Vila pioneered the study of police fatigue, finding that officers are routinely fatigued by long work hours, shift work, and chronic health problems. His research team’s groundbreaking experimental studies assess the impact of work-related fatigue on officers’ performance of critical job tasks. Those tasks include deadly force judgment and decision making, managing encounters with people, and driving. The study also assesses vigilance, critical cognitive abilities, and implicit racial bias. These abilities directly affect officer safety and the costs of policing. But they also affect the people whom officers serve.

Thus far, these experiments have established that work-related fatigue tends to significantly degrade officer performance. Tired cops tend to be less adept at handling interactions with people, and less likely to successfully deescalate an encounter when it begins to go bad. This increases the likelihood of outcomes that undermine public trust in the police and perceptions of their legitimacy. These experiments also suggest that most officers subconsciously view Blacks as more threatening than Whites. However, officers demonstrate “counter bias” in realistic simulations of deadly encounters, and are more hesitant to shoot Blacks than Whites—perhaps due to increased awareness of administrative, public, or media backlash. Dr. Vila has published more than 70 articles and book chapters on these topics as well as four books, including Tired Cops: The Importance of Managing Police Fatigue and The Role of Police in American Society (with Cynthia Morris), and Micronesian Blues (with Cynthia Morris).

Dr. Karen Johnson

Executive coach, community servant leader, and government strategist, Dr. Karen A. Johnson is an accomplished change agent whose gifts and talents are sought out in government, nonprofit, business and
faith-based markets. Recognized for her engaging approach to strategic planning, leading change, and measuring success, Dr. Johnson is best known for her time-honored ability to inspire individuals and groups of people in communities, businesses and organizations to achieve results. 
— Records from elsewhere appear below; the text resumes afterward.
/-- Element `k` of a row of 128 bytes whose frame `q` starts at `row q`, in a latch (11 R311): `fmt` 0 BF16, 1 CB4, 2 INT8,
3 FP32. -/
def Mx.tileElem (x : Mx) (m : KMap (Option Word)) (fmt slot : Nat) (row : Nat → Nat) (k : Nat) : FVal :=
  match fmt with
  | 0 => bf16.value (latchNat m (row (k / 64) + 2 * (k % 64)) 2)
  | 1 =>
    let b := latchNat m (row 0 + k / 2) 1
    x.code slot (if k % 2 = 0 then b % 16 else b / 16)
  | 2 => ofInt (BitVec.ofNat 8 (latchNat m (row 0 + k) 1)).toInt
  | _ => fp32.value (latchNat m (row 0 + 4 * k) 4)

/-- A gathered row (11 R322): its address, none for a zero row; and whether its entry was bad. -/
def gatherRow (cl ent : Nat) : Option Nat × Bool :=
  let off := ent % 2 ^ 22
  let bad := ent / 2 ^ 22 % 2 ^ 9 != 0 || off % 128 != 0 || decide (syncBase ≤ off)
  (if bad = true ∨ ent / 2 ^ 31 % 2 = 1 then none else some (cl * 2 ^ 22 + off), bad)

/-- Row `r` of A: where its frame `q` stands, none for a zero row, and whether its entry was bad. -/
def MxTmpl.aRow (T : MxTmpl) (cl : Nat) (m : KMap (Option Word)) (r : Nat) : Option (Nat → Nat) × Bool :=
  let fs := T.aFrames T.buf
  if T.gather then
    let g := gatherRow cl (latchNat m (frameByte cl (fs.headD 0) (4 * r)) 4)
    (g.1.map fun a => fun _ => a, g.2)
  else (some fun q => frameByte cl (fs.getD q 0) (128 * r), false)

/-- The incoming partial of an operation is read from its destination frames (11 R314, R319, R336). -/
def MxTmpl.readsDest (T : MxTmpl) : Bool := if T.inChain = 0 then T.acc else T.fromFrames

/-- The incoming partial of an element (11 R314, R319; 01 R38). -/
def MxTmpl.incoming (T : MxTmpl) (cl : Nat) (m : KMap (Option Word)) (r c : Nat) : Part :=
  if T.readsDest then
    if T.csa then partOf ((m.get none (frameByte cl (T.dFrames.getD (r / 16) 0) (8 * (32 * (r % 16) + c)) / 8)).getD 0) 0
    else partOfFp32 (latchNat m (frameByte cl (T.dFrames.headD 0) (4 * (32 * r + c))) 4)
  else if T.inChain = 0 then .num 0 (-2047)
  else
    let w := T.partials.getD (32 * r + c) 0
    if T.csa then partOf w 0 else partOfFp32 w.toNat

/-- Halves a value until it fits frame form, `fuel` times at most (11 R313). -/
def frameLoop : Nat → Int → Int → Int × Int
  | 0, v, e => (v, e)
  | n + 1, v, e => if v < -(2 ^ 51) ∨ v > 2 ^ 51 - 1 then frameLoop n (Int.fdiv v 2) (e + 1) else (v, e)

/-- A result in frame form (11 R313). -/
def frameForm (p : Part) : Word :=
  let word (v e : Int) : Word := (BitVec.ofInt 52 v) ++ (BitVec.ofInt 12 e)
  match p with
  | .nan => word 0 (-2048)
  | .inf n => word (if n then -1 else 1) (-2048)
  | .num v e =>
    let x := frameLoop (Nat.log2 v.natAbs + 1) v e
    if x.2 > 2047 then word (if x.1 < 0 then -1 else if x.1 = 0 then 0 else 1) (-2048)
    else if x.1 = 0 then word 0 (-2047)
    else word x.1 x.2

/-- One result element in frame form, and whether IV is recorded (01 R37, 11 R313). -/
def Mx.elem (x : Mx) (cl : Nat) (T : MxTmpl) (m : KMap (Option Word)) (r c : Nat) : Word × Bool :=
  let f := T.fmts
  let bs := T.bFrames T.buf
  let a (k : Nat) : FVal := match (T.aRow cl m r).1 with
    | none => ofInt 0
    | some row => x.tileElem m f.1 (fldN T.w0 46 3) row k
  let p := mxSum ((List.range T.combo.1).map fun k =>
    mulF (a k) (x.tileElem m f.2 (fldN T.w0 43 3) (fun q => frameByte cl (bs.getD q 0) (128 * c)) k))
  let q := combine p.1 (T.incoming cl m r c)
  (frameForm q.1, p.2 || q.2)

/-- The result of an operation as its latch fixes it, and its flags (01 R40, 11 R319). -/
def Mx.result (x : Mx) (cl : Nat) (T : MxTmpl) (m : KMap (Option Word)) : List Word × BitVec 5 :=
  let es := (List.range 1024).map fun i => x.elem cl T m (i / 32) (i % 32)
  (es.map (·.1), flagIf (es.any (·.2)) flIV)

/-- Bad gathered entries of an operation (11 R322). -/
def MxTmpl.badRows (T : MxTmpl) (cl : Nat) (m : KMap (Option Word)) : Nat :=
  if T.gather then (List.range 32).countP fun r => (T.aRow cl m r).2 else 0

/-! ### What a latch reads (11 R319; 20 R490) -/

/-- The first `n` words of a frame. -/
def frameWords (cl f n : Nat) : List Nat := (List.range n).map fun i => frameByte cl f (8 * i)

/-- The words of the destination frames. -/
def MxTmpl.destWords (T : MxTmpl) (cl : Nat) : List Nat := T.dFrames.flatMap fun f => frameWords cl f 512

/-- The words that a latch reads from the buffers and the destination: of an index frame its 32 entries (11 R322). -/
def MxTmpl.ownWords (T : MxTmpl) (cl : Nat) : List Nat :=
  ((T.aFrames T.buf).flatMap fun f => frameWords cl f (if T.gather then 16 else 512)) ++
    ((T.bFrames T.buf).flatMap fun f => frameWords cl f 512) ++ (if T.readsDest then T.destWords cl else [])

/-- The words of the rows that the entries in a latch name (11 R322). -/
def MxTmpl.rowWords (T : MxTmpl) (cl : Nat) (m : KMap (Option Word)) : List Nat :=
  if T.gather then (List.range 32).flatMap fun r => match (T.aRow cl m r).1 with
    | some row => (List.range 16).map fun i => row 0 + 8 * i
    | none => []
  else []

/-- The word that a latch reads next, none when it has read all (log entry 87). -/
def MxTmpl.latchNext (T : MxTmpl) (cl : Nat) (m : KMap (Option Word)) : Option Nat :=
  (T.ownWords cl ++ T.rowWords cl m).find? fun a => (m.get none (a / 8)).isNone

/-! ### Firing -/

/-- The region of a template lets it create an entry, and the standby latch take one (11 R336): it is not frozen, and in a cut
the engine is among the units that have still to record (16 R430). -/
def State.tmplLive (s : State) (cl u : Nat) (T : MxTmpl) : Bool :=
  match T.region with
  | none => true
  | some g =>
    let R := s.region (dieOf T.proc) g
    R.st != .frozen && (match R.cut with | none => true | some k => k.records (opUnit cl u))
Dr. Johnson began her public service journey as an Occupational Therapist and spent over 14 years serving this nation’s veterans in increasingly responsible positions with the Department of Veterans Affairs
(VA). Karen currently serves as the Strategic Initiatives Executive for the Washington State Department of Social & Health Services and has an extensive portfolio of community service, including leadership roles with the Olympia-Capital-Centennial Rotary Club, Thurston Thrives!, the Black Alliance of Thurston County and YWCA. Karen holds a BS degree in Occupational Therapy, a Master’s degree in Public Administration and a PhD in Urban Services. Karen has lived in Washington State since 1997 and in Olympia since 2005. Karen’s passion is to advance liberty and justice for all.